Why we have to act now

  • 20 June 2016

  • 10 minute read

A recent study which found that one in three young South Africans are victims of sexual abuse, highlights the pressing need to adapt the justice system to deal effectively with child witnesses, says Dr Karen Müller, CEO of The Child Witness Institute.

The study into child maltreatment was commissioned by the UBS Optimus Foundation and conducted by researchers from the University of Cape Town and the Centre for Justice and Crime Prevention. Published in May, it found that there were over 350 000 cases of sexual abuse in 2015 alone, reported Daily Maverick.

According to the study, 784 967 children are likely to have suffered some form of sexual abuse by the time they turn 17, a number that would fill Soccer City stadium eight times over, as the authors noted. That is 37% of all boys and 34% of all girls. And what is most disturbing is that only 31% of the girls, and none of the boys, reported these instances of abuse to the police. A technical report on the study implied that when children did report abuse,  “the trajectory of criminal justice, psychosocial support and child protection services” was not as effective as intended by local laws, policies and regulations.

“It is a fractured system which delays justice and it is often too hard [for victims] to get the help that they really need,” Professor Catherine Ward, one of the authors of the Optimus study, told journalists in a briefing recently.

The lack of reliable data up to now has hindered the development of systems needed to protect and support children. In addition, the lack of support for social workers, teachers and potential guardians makes it difficult for children to report abuse safely. If there is no confidence in the system underreporting will remain an issue.

This is precisely what the Child Witness Institute has been working tirelessly to change. Although South Africa has inspiring legislation that aims to protect children and improve their experience in the criminal justice system, the implementation of this legislation has been piecemeal and sporadic, according to Dr Müller. “Sexual Offence courts have been rolled out throughout the country and include beautifully decorated waiting rooms and closed circuit equipment.
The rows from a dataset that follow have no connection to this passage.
-- ==== Sys2Proof/Tests/Slice0.lean ====
section
/-! SUPPORT. Tests with expected values from spec/95_test_vectors.md, decode tests with words written
out from the encoding tables, and a witness for the hypotheses of every obligation that has some. -/

namespace Sys2Proof.Tests

-- One test after the other: many kernel evaluations at once need more threads than the memory allows.
set_option Elab.async false

open Machine

/-- The outcome is a next state with the given property. -/
def ends (o : Out) (p : State → Bool) : Bool :=
  match o with
  | .next t => p t
  | .fault _ => false
  | .refused _ => false

theorem ends_next (o : Out) (p : State → Bool) (h : ends o p = true) :
    ∃ t, o = .next t ∧ p t = true := by
  cases o with
  | next t => exact ⟨t, rfl, h⟩
  | fault r => cases h
  | refused r => cases h

/-- A machine with a request of id `rid` outstanding. -/
def waiting (kind : ResponseKind) (rid : BitVec 16) : State :=
  { State.reset with busy := true, reqid := rid, expect := ⟨kind, 1, 20⟩, lastReq := zeros 24 }

/-- A machine of another `MAX_PAYLOAD`. -/
def small (n : Fin 65520) : State := State.resetOf { Config.reference with maxPayload := n }

/-- Packet `G` of 95_test_vectors: a ReadMemAck, id 2, payload 00 00 00 05. -/
def pktG : Bytes :=
  [0x01, 0x00, 0xF7, 0xF8, 0xF7, 0xF3, 0x00, 0x00, 0x00, 0x00, 0x08, 0x01, 0x00, 0x04, 0x00, 0x02,
   0x00, 0x00, 0x00, 0x05]

/-- Packet `W`: a WriteMemAck, id 1. -/
def pktW : Bytes :=
  [0x01, 0x00, 0xF7, 0xF7, 0xF7, 0xF3, 0x00, 0x00, 0x00, 0x00, 0x08, 0x03, 0x00, 0x04, 0x00, 0x01,
   0x00, 0x00, 0x00, 0x04]

/-- Packet `Z`: an empty payload, id 2. -/
def pktZ : Bytes :=
  [0x01, 0x00, 0xF7, 0xFC, 0xF7, 0xFC, 0x00, 0x00, 0x00, 0x00, 0x08, 0x01, 0x00, 0x00, 0x00, 0x02]

/-- Packet `O`: three payload bytes, id 2. -/
def pktO : Bytes :=
  [0x01, 0x00, 0xF7, 0xF9, 0xF3, 0xF7, 0x00, 0x00, 0x00, 0x00, 0x08, 0x01, 0x00, 0x03, 0x00, 0x02,
   0x01, 0x02, 0x03]

/-- Packet `N`: payload 7F C0 00 01, id 7. -/
def pktN : Bytes :=
  [0x01, 0x00, 0xF7, 0xF3, 0x78, 0x32, 0x00, 0x00, 0x00, 0x00, 0x08, 0x01, 0x00, 0x04, 0x00, 0x07,
   0x7F, 0xC0, 0x00, 0x01]

/-- Packet `D`: payload C0 04 00 00 00 00 00 00, id 7. -/
def pktD : Bytes :=
  [0x01, 0x00, 0xF7, 0xEF, 0x37, 0xEB, 0x00, 0x00, 0x00, 0x00, 0x08, 0x01, 0x00, 0x08, 0x00, 0x07,
   0xC0, 0x04, 0x00, 0x00, 0x00, 0x00, 0x00, 0x00]

/-- The Pending-ack of V-VAL-11. -/
def pktPend : Bytes :=
  [0x01, 0x00, 0xF7, 0xF4, 0xF4, 0x0C, 0x00, 0x00, 0x00, 0x00, 0x08, 0x05, 0x00, 0x04, 0x00, 0x02,
   0x00, 0x00, 0x03, 0xE8]

/-- The ReadMem request of V-BLD-4. -/
def pktRd : Bytes :=
  [0x01, 0x00, 0xB7, 0xF1, 0xB5, 0xE5, 0x00, 0x00, 0x40, 0x00, 0x08, 0x00, 0x00, 0x0C, 0x00, 0x02,
   0x00, 0x00, 0x00, 0x00, 0x00, 0x00, 0x02, 0x08, 0x00, 0x00, 0x00, 0x04]

/-- The WriteMem request of V-BLD-12. -/
def pktWr : Bytes :=
  [0x01, 0x00, 0xB7, 0xF0, 0xB5, 0xE3, 0x00, 0x00, 0x40, 0x00, 0x08, 0x02, 0x00, 0x0C, 0x00, 0x01,
   0x00, 0x00, 0x00, 0x00, 0x00, 0x00, 0x02, 0x08, 0x00, 0x00, 0x00, 0x05]

/-! ## WellFormed refuses an ill-formed term for each check -/

theorem test_wf_accepts :
    (Instr.bldWrB 7 0x10 1 [0xAB]).wellFormed = true
      ∧ (Instr.pktReadmemReq 0 0 2 (pktRd.drop 16)).wellFormed = true
      ∧ (Instr.pktWritememAck 0 0 0 0 4 1 (pktW.drop 16)).wellFormed = true := by decide

theorem test_wf_bldWrB_din : (Instr.bldWrB 7 0x10 2 [0xAB]).wellFormed = false := by decide
theorem test_wf_sqWrB_din : (Instr.sqWrB 0x10 0 [0xAB]).wellFormed = false := by decide
theorem test_wf_readReq_length : (Instr.pktReadmemReq 0 0 2 (zeros 11)).wellFormed = false := by
  decide
theorem test_wf_readReq_reserved :
    (Instr.pktReadmemReq 0 0 2 (zeros 8 ++ [0, 1, 0, 4])).wellFormed = false := by decide
theorem test_wf_writeReq_length : (Instr.pktWritememReq 0 0 9 1 (zeros 8)).wellFormed = false := by
  decide
theorem test_wf_writeReq_address : (Instr.pktWritememReq 0 0 7 1 (zeros 7)).wellFormed = false := by
  decide
theorem test_wf_readAck_length : (Instr.pktReadmemAck 0 0 0 0 4 2 (zeros 3)).wellFormed = false := by
  decide
theorem test_wf_writeAck_four : (Instr.pktWritememAck 0 0 0 0 3 1 (zeros 3)).wellFormed = false := by
  decide
theorem test_wf_writeAck_length :
    (Instr.pktWritememAck 0 0 0 0 4 1 (zeros 5)).wellFormed = false := by decide
theorem test_wf_pending_length :
    (Instr.pktPendingAck 0 0 0 0 4 2 (zeros 5)).wellFormed = false := by decide

/-! ## Decoding, words written from R84, R87 and R90 to R98 -/

/-- Every port with a value of its own; the upper bits of `data` are set (D28). -/
def full (op : BitVec 8) : Ports :=
  { op := op, rid := 0x1122, addr := 0x0102030405060708, cnt := 3, data := 0xFEDCBA9876543210
    din := [0x61, 0x62, 0x63], pkt := pktG, cap := 0x0405, tmo := 0x0A0B0C0D }

theorem test_decode_control :
    decodeOp (full 0x01) = .instr .srst
      ∧ decodeOp (full 0x02) = .instr (.wrtmo 0x0A0B0C0D)
      ∧ decodeOp (full 0x03) = .instr .rdst := by decide

theorem test_decode_checksum :
    decodeOp (full 0x10) = .instr .csClr ∧ decodeOp (full 0x11) = .instr (.csPut 0x10)
      ∧ decodeOp (full 0x12) = .instr .csGet := by decide

theorem test_decode_build :
    decodeOp (full 0x20) = .instr (.bldRd 0x1122 0x0102030405060708 3)
      ∧ decodeOp (full 0x28)
          = .instr (.bldWrB 0x1122 0x0102030405060708 3 [0x61, 0x62, 0x63])
      ∧ decodeOp (full 0x29) = .instr (.bldWrU16 0x1122 0x0102030405060708 0x3210)
      ∧ decodeOp (full 0x2A) = .instr (.bldWrU32 0x1122 0x0102030405060708 0x76543210)
      ∧ decodeOp (full 0x2B)
          = .instr (.bldWrU64 0x1122 0x0102030405060708 0xFEDCBA9876543210)
      ∧ decodeOp (full 0x2C) = .instr (.bldWrF32 0x1122 0x0102030405060708 0x76543210)
      ∧ decodeOp (full 0x2D)
          = .instr (.bldWrF64 0x1122 0x0102030405060708 0xFEDCBA9876543210) := by decide

theorem test_decode_validate :
    decodeOp (full 0x30) = .instr (.valRd pktG 0x1122)
      ∧ decodeOp (full 0x31) = .instr (.valWr pktG 0x1122) := by decide

theorem test_decode_extract :
    decodeOp (full 0x40) = .instr (.extB pktG 0x1122 0x0405)
      ∧ decodeOp (full 0x41) = .instr (.extU16 pktG 0x1122)
      ∧ decodeOp (full 0x42) = .instr (.extU32 pktG 0x1122)
      ∧ decodeOp (full 0x43) = .instr (.extU64 pktG 0x1122)
      ∧ decodeOp (full 0x44) = .instr (.extF32 pktG 0x1122)
      ∧ decodeOp (full 0x45) = .instr (.extF64 pktG 0x1122) := by decide

theorem test_decode_issue_read :
    decodeOp (full 0x50) = .instr (.sqRdB 0x0102030405060708 3)
      ∧ decodeOp (full 0x51) = .instr (.sqRdU16 0x0102030405060708)
      ∧ decodeOp (full 0x52) = .instr (.sqRdU32 0x0102030405060708)
      ∧ decodeOp (full 0x53) = .instr (.sqRdU64 0x0102030405060708)
      ∧ decodeOp (full 0x54) = .instr (.sqRdF32 0x0102030405060708)
      ∧ decodeOp (full 0x55) = .instr (.sqRdF64 0x0102030405060708) := by decide

theorem test_decode_issue_write :
    decodeOp (full 0x58) = .instr (.sqWrB 0x0102030405060708 3 [0x61, 0x62, 0x63])
      ∧ decodeOp (full 0x59) = .instr (.sqWrU16 0x0102030405060708 0x3210)
      ∧ decodeOp (full 0x5A) = .instr (.sqWrU32 0x0102030405060708 0x76543210)
      ∧ decodeOp (full 0x5B) = .instr (.sqWrU64 0x0102030405060708 0xFEDCBA9876543210)
      ∧ decodeOp (full 0x5C) = .instr (.sqWrF32 0x0102030405060708 0x76543210)
      ∧ decodeOp (full 0x5D) = .instr (.sqWrF64 0x0102030405060708 0xFEDCBA9876543210) := by
  decide

theorem test_decode_complete :
    decodeOp (full 0x5E) = .instr (.sqAck pktG 0x0405)
      ∧ decodeOp (full 0x5F) = .instr .sqTmo := by decide

theorem test_decode_packets :
    decodePacket pktRd = .instr (.pktReadmemReq 0xB7F1 0xB5E5 2
        [0, 0, 0, 0, 0, 0, 0x02, 0x08, 0, 0, 0, 4])
      ∧ decodePacket pktWr = .instr (.pktWritememReq 0xB7F0 0xB5E3 12 1
        [0, 0, 0, 0, 0, 0, 0x02, 0x08, 0, 0, 0, 5])
      ∧ decodePacket pktG = .instr (.pktReadmemAck 0xF7F8 0xF7F3 0 0 4 2 [0, 0, 0, 5])
      ∧ decodePacket pktW = .instr (.pktWritememAck 0xF7F7 0xF7F3 0 0 4 1 [0, 0, 0, 4])
      ∧ decodePacket pktPend = .instr (.pktPendingAck 0xF7F4 0xF40C 0 0 4 2 [0, 0, 3, 0xE8]) := by
  decide +kernel

theorem test_decode_unknown_packets :
    decodePacket (0x02 :: pktG.drop 1) = .unknownPacket
      ∧ decodePacket (pktG.take 15) = .unknownPacket
      ∧ decodePacket (pktRd.set 8 0x41) = .unknownPacket
      ∧ decodePacket (pktG.set 11 0x04) = .unknownPacket := by decide +kernel

/-- R85's list is what R84 leaves over. -/
theorem test_reserved_opcodes :
    (List.range 256).filter (fun n => !reservedOpcode n)
      = [0x01, 0x02, 0x03, 0x10, 0x11, 0x12, 0x20, 0x28, 0x29, 0x2A, 0x2B, 0x2C, 0x2D, 0x30, 0x31,
         0x40, 0x41, 0x42, 0x43, 0x44, 0x45, 0x50, 0x51, 0x52, 0x53, 0x54, 0x55, 0x58, 0x59, 0x5A,
         0x5B, 0x5C, 0x5D, 0x5E, 0x5F] := by decide +kernel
However, there is minimal, if any, specialised training of prosecutors in these courts and presiding officers have also not received specialised training in this regard.”

And while the Child Witness Institute lauds the the Optimus report as an extremely good start, more intensive research is needed to focus on the prevention of sexual abuse, says Dr Müller. The Institute hopes to kick off its planned pilot study in the Eastern Cape by the end of the year, and the six-month programme will aim to get a clearer picture of the impact of sexual violence on child victims and how this is influenced by culture and location.

“It is crucial that we equip our children with the knowledge and skills to protect themselves, since in many instances they have to defend themselves against members of their very own families,”says Dr Müller. “The cycle of violence is perpetuated, because the majority of male victims will commit sexual (and other) offences and enter the criminal justice system as offenders, while abused girls will be revictimised and suffer from significant psychological illness if they do not receive some form of counselling. We have our work cut out for us.”